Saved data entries
=== Section Start ===

-- ==== Sys2Proof/Machine/CoreIssue.lean ====
section
/-!
DEFINITION. The issue of a bundle (R359 to R393): fetch, illegal bundles, guards, consumption of poison, alignment, loads and
stores, delay slots, loops, rotation, system operations, exceptions; and the responses and acknowledgements a core waits for.
-/
namespace Sys2Proof.Machine

/-- IMEM address of bundle i of core c (R359). -/
def bundleAddr (c i : Nat) : Nat := 0x08000000 + c * 0x100000 + 16 * (i % 8192)

/-- An address in the DMEM window of core c (R358). -/
def ownDmem (c a : Nat) : Bool :=
  decide (0x08080000 + c * 0x100000 ≤ a) && decide (a < 0x080C0000 + c * 0x100000)

/-- The four slot headers of a bundle (R364). -/
def slotsOf (w : Nat) : SlotHdr × SlotHdr × SlotHdr × SlotHdr :=
  (slotHdr w 98, slotHdr w 68, slotHdr w 38, slotHdr w 8)

/-- A slot executes (R365). -/
def slotRuns (k : Core) (h : SlotHdr) : Bool := !h.guarded || (k.pd.getLsbD h.pred != h.negate)

/-- A slot's guard predicate is poisoned (R392). -/
def guardPoisoned (k : Core) (h : SlotHdr) : Bool := h.guarded && k.pdP.getLsbD h.pred

/-- The bundle is illegal (R366). -/
def illegalBundle (w : Nat) (l : LOp) : Bool :=
  let h := slotsOf w
  bitsOf w 0 2 != 0 || decide (h.1.cls > 0xA) || decide (h.2.1.cls > 0xA) || decide (h.2.2.1.cls > 6) ||
    decide (h.2.2.2.cls > 7) || !(lModified l).Nodup

/-- The slot that `EXC.slot` names for an illegal bundle: the first with an unlisted class; L, where an ap is modified twice; 0 for the
reserved header bits (R366; log 48). -/
def illegalSlot (w : Nat) (l : LOp) : Nat :=
  let h := slotsOf w
  if h.1.cls > 0xA then 0
  else if h.2.1.cls > 0xA then 1
  else if h.2.2.1.cls > 6 then 2
  else if h.2.2.2.cls > 7 then 3
  else if (lModified l).Nodup then 0 else 2

/-- The operand fields the command carries belong to the bundle in IMEM: class by class (log 26). -/
def opsMatch (w : Nat) (o : BundleOps) : Bool :=
  let h := slotsOf w
  h.1.cls == mClass o.m0 && h.2.1.cls == mClass o.m1 && h.2.2.1.cls == lClass o.l && h.2.2.2.cls == sClass o.s

/-- The first exception that the bundle raises before its accesses: cause, slot, data address (R366, R373, R376, R378, R392; log 48). -/
def issueExc (k : Core) (w : Nat) (o : BundleOps) : Option (Nat × Nat × Nat) :=
  let h := slotsOf w
  let hs := [h.1, h.2.1, h.2.2.1, h.2.2.2]
  let lRuns := slotRuns k h.2.2.1
  let sRuns := slotRuns k h.2.2.2
  let loads := if lRuns then lLoads o.l else []
  let stores := if lRuns then lStores o.l else []
  let acc := loads ++ stores
  if illegalBundle w o.l then some (1, illegalSlot w o.l, 0)
  else if k.branch.isSome ∧ isControl o.s then some (6, 3, 0)
  else match (List.range 4).find? (fun n => guardPoisoned k (hs.getD n h.1)) with
  | some n => some (2, n, 0)
  | none =>
    match acc.find? (fun m => (memAddr k m.1).2) with
    | some m => some (2, 2, (memAddr k m.1).1)
    | none =>
      match stores.find? (fun m => (k.rgP m.2 || (m.1.size = 8 && k.rgP (m.2 + 1))) && storeConsumes (memAddr k m.1).1) with
      | some m => some (2, 2, (memAddr k m.1).1)
      | none =>
        let spBad : Bool := match o.l with
          | .special false r g => lRuns && spConsumes r && k.rgP g
          | _ => false
        if spBad then some (2, 2, 0)
        else
          let sBad : Bool := match o.s with
            | .branch _ (some (p, _)) => sRuns && k.pdP.getLsbD p
            | .loopG _ _ x => sRuns && k.rgP x
            | _ => false
          if sBad then some (2, 3, 0)
          else match acc.find? (fun m => decide ((memAddr k m.1).1 % m.1.size ≠ 0)) with
          | some m => some (3, 2, (memAddr k m.1).1)
          | none =>
            let near (l : Nat) : Bool := sel2 k.lc l != 0 &&
              [0, 1, 2].any fun d => sel2 k.le l = (k.pc + d) % 8192
            if sRuns ∧ (branchTarget k o.s).isSome ∧ (near 0 ∨ near 1) then some (7, 3, 0) else none

/-- Core c takes an exception at the bundle it was to issue (R389); inside a handler it halts with events 4 and 1 (R390, R393; log 48).
The entry is no non-maskable interrupt (R385). -/
def State.coreException (s : State) (c cause slot addr : Nat) : State :=
  let k := (s.core c).drain
  if k.istBit 2 then
    let s := s.setCore c { k with mode := .halted, haltReq := false, remote := none, loaded := [], branch := none }
    let s := (((s.set (CORE.STAT_double c) 1).set (CORE.STAT_hpc c) k.pc).raise (CORE.base c) 4).raise (CORE.base c) 1
    s.freeze 0
  else
    let k := { k with ipc := k.pc, spP := k.spP.put 7 false false }
    let k := ((k.setIst 3 false).setIst 2 true)
    let k := ((k.setIst 1 (k.istBit 0)).setIst 0 false).setIst 8 false
    let inSlot := k.branch.isSome
    let k := match k.branch with
      | some (n, t) =>
        let k := k.setIst 5 true
        { k with ist := BitVec.ofNat 32 (setBits (setBits k.ist.toNat 6 2 n) 16 13 t) }
      | none => k
    let s := s.setCore c { k with mode := .running, pc := s.get (CORE.VEC_exc c), branch := none, remote := none, loaded := [] }
    let s := (s.set (CORE.EXC_cause c) cause).set (CORE.EXC_slot c) slot
    let s := ((s.setFlag (CORE.EXC_ds c) inSlot).set (CORE.EXC_pc c) k.ipc).set (CORE.EXC_ADDR_addr c) addr
    s.raise (CORE.base c) 2

/-- One load of core c (R361): its own DMEM at once, any other address over the bus. -/
def State.coreLoad (s : State) (c a size : Nat) (u : Option Upset) : State :=
  if ownDmem c a then (s.found a u).secdedRead (8 + c) a size
  else (s.found a u).bus ⟨BitVec.ofNat 8 (0x10 + c), false, BitVec.ofNat 32 a, size, 0, false⟩

/-- One store of core c (R363): posted; a store beyond its own DMEM is outstanding until acknowledged, but for one that resets the core
(R393). -/
def State.coreStore (s : State) (c a size v : Nat) (p : Bool) : State :=
  if ownDmem c a then (s.secdedWrite (8 + c) a size v p).touch a
  else
    let t := s.bus ⟨BitVec.ofNat 8 (0x10 + c), true, BitVec.ofNat 32 a, size, BitVec.ofNat 64 v, p⟩
    let k := t.core c
    if k = Core.reset then t else t.setCore c { k with stores := k.stores + 1 }

/-- What a load delivers (R371, R374, R391): sign or zero extended, a 64-bit load into gN and gN + 1. -/
def loadFlights (k : Core) (m : MemOp) (d : Nat) (r : Resp) : List Flight :=
  let v := r.data.toNat
  let w : Nat := if m.size = 1 ∨ m.size = 2 then
      (if m.sext then unsigned (signed (v % 2 ^ (8 * m.size)) (8 * m.size)) 32 else v % 2 ^ (8 * m.size))
    else v % 2 ^ 32
  ⟨4, .g (physReg k.rb d) (BitVec.ofNat 32 w), r.poison⟩ ::
    (if m.size = 8 then [⟨4, .g (physReg k.rb (d + 1)) (BitVec.ofNat 32 (v / 2 ^ 32)), r.poison⟩] else [])

/-- The loads of a bundle in order, with the responses that earlier tries have had: the state, and the response of each load, none
where its access waits for a domain (R54). No access is made twice. -/
def State.coreLoads (s : State) (c : Nat) (k : Core) (u : Option Upset) :
    List (MemOp × Nat) → List (Option Resp) → State × List (Option Resp)
  | [], _ => (s, [])
  | (m, _) :: t, h =>
    match h.headD none with
    | some r => let q := State.coreLoads s c k u t h.tail; (q.1, some r :: q.2)
    | none =>
      let s' := s.coreLoad c (memAddr k m).1 m.size u
      let waits : Bool := decide (s.stalled.length < s'.stalled.length)
      let q := State.coreLoads (if waits then { s' with stalled := s.stalled } else s') c k none t h.tail
      (q.1, (if waits then none else some s'.resp) :: q.2)

/-- What the loads of a bundle deliver once all have their response, and the first address that got an error response. -/
def loadResults (k : Core) : List ((MemOp × Nat) × Resp) → List Flight × Option Nat
  | [] => ([], none)
  | ((m, d), r) :: t =>
    let q := loadResults k t
    (loadFlights k m d r ++ q.1, if r.error then some (memAddr k m).1 else q.2)

/-- The stores of a bundle in order. -/
def State.coreStores (s : State) (c : Nat) (k : Core) : List (MemOp × Nat) → State
  | [] => s
  | (m, x) :: t =>
    let v := (k.rg x).toNat + (if m.size = 8 then 2 ^ 32 * (k.rg (x + 1)).toNat else 0)
    let p := k.rgP x || (m.size = 8 && k.rgP (x + 1))
    (s.coreStore c (memAddr k m).1 m.size v p).coreStores c k t

/-- The results an L slot writes besides its loads (R371, R374). -/
def lFlights (k : Core) : LOp → List Flight
  | .load m _ => ptrAfter k m.n m.mode m.size
  | .store m _ => ptrAfter k m.n m.mode m.size
  | .dualLoad a b _ _ => ptrAfter k a.n a.mode a.size ++ ptrAfter k b.n b.mode b.size
  | .loadStore a _ b _ => ptrAfter k a.n a.mode a.size ++ ptrAfter k b.n b.mode b.size
  | .ptr n mode => ptrAfter k n mode 1
  | .ptrMo n imm => [⟨1, .mo n (BitVec.ofInt 32 imm), false⟩]
  | .ptrCl n v => [⟨1, .cl n (v % 32), false⟩]
  | .special true r g => (let v := readSp k r; [⟨1, .g (physReg k.rb g) v.1, v.2⟩])
  | .special false r g => writeSp (k.rg g) (k.rgP g) r
  | .nop => []

/-- A taken branch to a target outside an active loop ends that loop (R377); bundle numbers wrap (R359). -/
def leaveLoops (k : Core) (t : Nat) : Core :=
  let off (l x : Nat) : Nat := (x + 8192 - sel2 k.lb l % 8192) % 8192
  let out (l : Nat) : Bool := sel2 k.lc l != 0 && decide (off l (sel2 k.le l) < off l t)
  let k := if out 0 then { k with lc := put2 k.lc 0 0 } else k
  if out 1 then { k with lc := put2 k.lc 1 0 } else k

/-- The end of bundle le of an active loop (R377): level 1 first; the second component is the next bundle when it iterates. -/
def loopEnd (k : Core) (pc : Nat) : Core × Option Nat :=
  let level (k : Core) (l : Nat) : Core × Option Nat × Bool :=
    if sel2 k.lc l ≠ 0 ∧ sel2 k.le l = pc then
      (if sel2 k.lc l ≥ 2 then ({ k with lc := put2 k.lc l (sel2 k.lc l - 1) }, some (sel2 k.lb l), true)
       else ({ k with lc := put2 k.lc l 0 }, none, true))
    else (k, none, false)
  let r := level k 1
  match r.2.1 with
  | some t => (r.1, some t)
  | none => let q := level r.1 0; (q.1, q.2.1)

/-- The bundle is the last bundle of an active loop (R368). -/
def atLoopEnd (k : Core) (pc : Nat) : Bool :=
  (k.lc.1 != 0 && k.le.1 = pc) || (k.lc.2 != 0 && k.le.2 = pc)

/-- A loop setup: body length, count (R377). -/
def loopSetup (k : Core) : SOp → Option (Nat × Nat)
  | .loop _ len n => some (len, n.toNat)
  | .loopG _ len x => some (len, bits (k.rg x) 0 16)
  | _ => none

/-- The system operation of a bundle on the core itself (R383 to R385, R393); `r` holds the registers as the bundle read them (R374). -/
def sysOp (r k : Core) : SOp → Core
  | .di => { k.setIst 0 false with di := true }
  | .ei => { k.setIst 0 true with di := false }
  | .wait => { k with mode := .waiting }
  | .halt => { k with haltReq := true }
  | .fence => if k.stores = 0 then k else { k with mode := .fencing }
  | .rti =>
    let k' := (k.setIst 0 (r.istBit 1)).setIst 2 (r.istBit 3)
    if r.istBit 5 then
      { k'.setIst 5 false with pc := r.ipc, branch := some (bits r.ist 6 2, bits r.ist 16 13) }
    else { k' with pc := r.ipc }
  | _ => k

/-- The registers of core c after a bundle has issued without an exception; `fl` are the results of its loads. A clamp of an M slot sets
`ist.sv` before a special move of the L slot lands in `ist`, one of the S slot after it (R375). -/
def Core.issued (k : Core) (w : Nat) (o : BundleOps) (fl : List Flight) : Core :=
  let h := slotsOf w
  let e0 := if slotRuns k h.1 then execM k h.1.sat [] o.m0 else .none
  let e1 := if slotRuns k h.2.1 then execM k h.2.1.sat e0.ac o.m1 else .none
  let lf := if slotRuns k h.2.2.1 then fl ++ lFlights k o.l else []
  let sRuns := slotRuns k h.2.2.2
  let es := if sRuns then execS k h.2.2.2.sat k.pc o.s else .none
  let tgt := if sRuns then branchTarget k o.s else none
  let setup := if sRuns then loopSetup k o.s else none
  let pc := k.pc
  let le := loopEnd k pc
  let rot := bitsOf w 3 5 != 0 && (bitsOf w 2 1 = 1 || atLoopEnd k pc)
  let next := match k.branch, le.2 with
    | some (1, t), _ => t
    | _, some t => t
    | _, none => pc + 1
  let k1 := { le.1 with
    flights := k.flights ++ e0.fl ++ e1.fl ++ lf ++ es.fl
    lastAc := e1.ac ++ e0.ac
    pc := next % 8192
    branch := match k.branch with
      | some (2, t) => some (1, t)
      | _ => none
    rb := if rot then (k.rb + bitsOf w 3 5) % 32 else k.rb }
  let k1 := if e0.sv || e1.sv then k1.setIst 4 true else k1
  let k1 := match tgt with
    | some t => { leaveLoops k1 t with branch := some (2, t) }
    | none => k1
  let k1 := match setup with
    | some (len, 0) => { k1 with pc := (pc + len + 1) % 8192 }.boundary.boundary.boundary
    | _ => k1.boundary
  let k1 := if es.sv then k1.setIst 4 true else k1
  if sRuns then sysOp k k1 o.s else k1

/-- Core c completes the issue of a bundle whose checks passed: loads, an access error, stores, then the registers. -/
def State.coreComplete (s : State) (c w : Nat) (o : BundleOps) : State :=
  let k := s.core c
  let runs := slotRuns k (slotsOf w).2.2.1
  let loads := if runs then lLoads o.l else []
  let r := s.coreLoads c k o.loadUpset loads k.loaded
  if r.2.any (·.isNone) then
    -- an access waits for its domain (R54): issue stays stopped, and the others keep their responses
    r.1.setCore c { r.1.core c with mode := .remote, remote := some { o with loadUpset := none }, loaded := r.2 }
  else
    let d := loadResults k (loads.zip (r.2.filterMap id))
    match d.2, s.flag (CORE.CTRL_aerr_exc c) with
    | some a, true => r.1.coreException c 4 2 a
    | _, _ =>
      let t := (r.1.setCore c { r.1.core c with mode := .remote }).coreStores c k (if runs then lStores o.l else [])
      let b := t.core c
      -- a store may have reached the core's own page: what it changed there stands
      let k' := ({ k with
        stores := b.stores, latched := b.latched, nmi := b.nmi, wdog := b.wdog
        haltReq := b.haltReq, mode := .running, remote := none, loaded := [] }).issued w o d.1
      if b = Core.reset then t
      else
        let t := t.setCore c k'
        if k'.haltReq ∧ k'.eligible ∧ !t.coreStalled c then t.coreHalt c else t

=== Section End ===

Of the entries listed above, reproduce only the lines starting at the line containing "(R371, R374). -/" and ending at the line containing "b _ => ptrAfter". Include both, exactly as they stand.

# Answer to this problem
/-- The results an L slot writes besides its loads (R371, R374). -/
def lFlights (k : Core) : LOp → List Flight
  | .load m _ => ptrAfter k m.n m.mode m.size
  | .store m _ => ptrAfter k m.n m.mode m.size
  | .dualLoad a b _ _ => ptrAfter k a.n a.mode a.size ++ ptrAfter k b.n b.mode b.size
  | .loadStore a _ b _ => ptrAfter k a.n a.mode a.size ++ ptrAfter k b.n b.mode b.size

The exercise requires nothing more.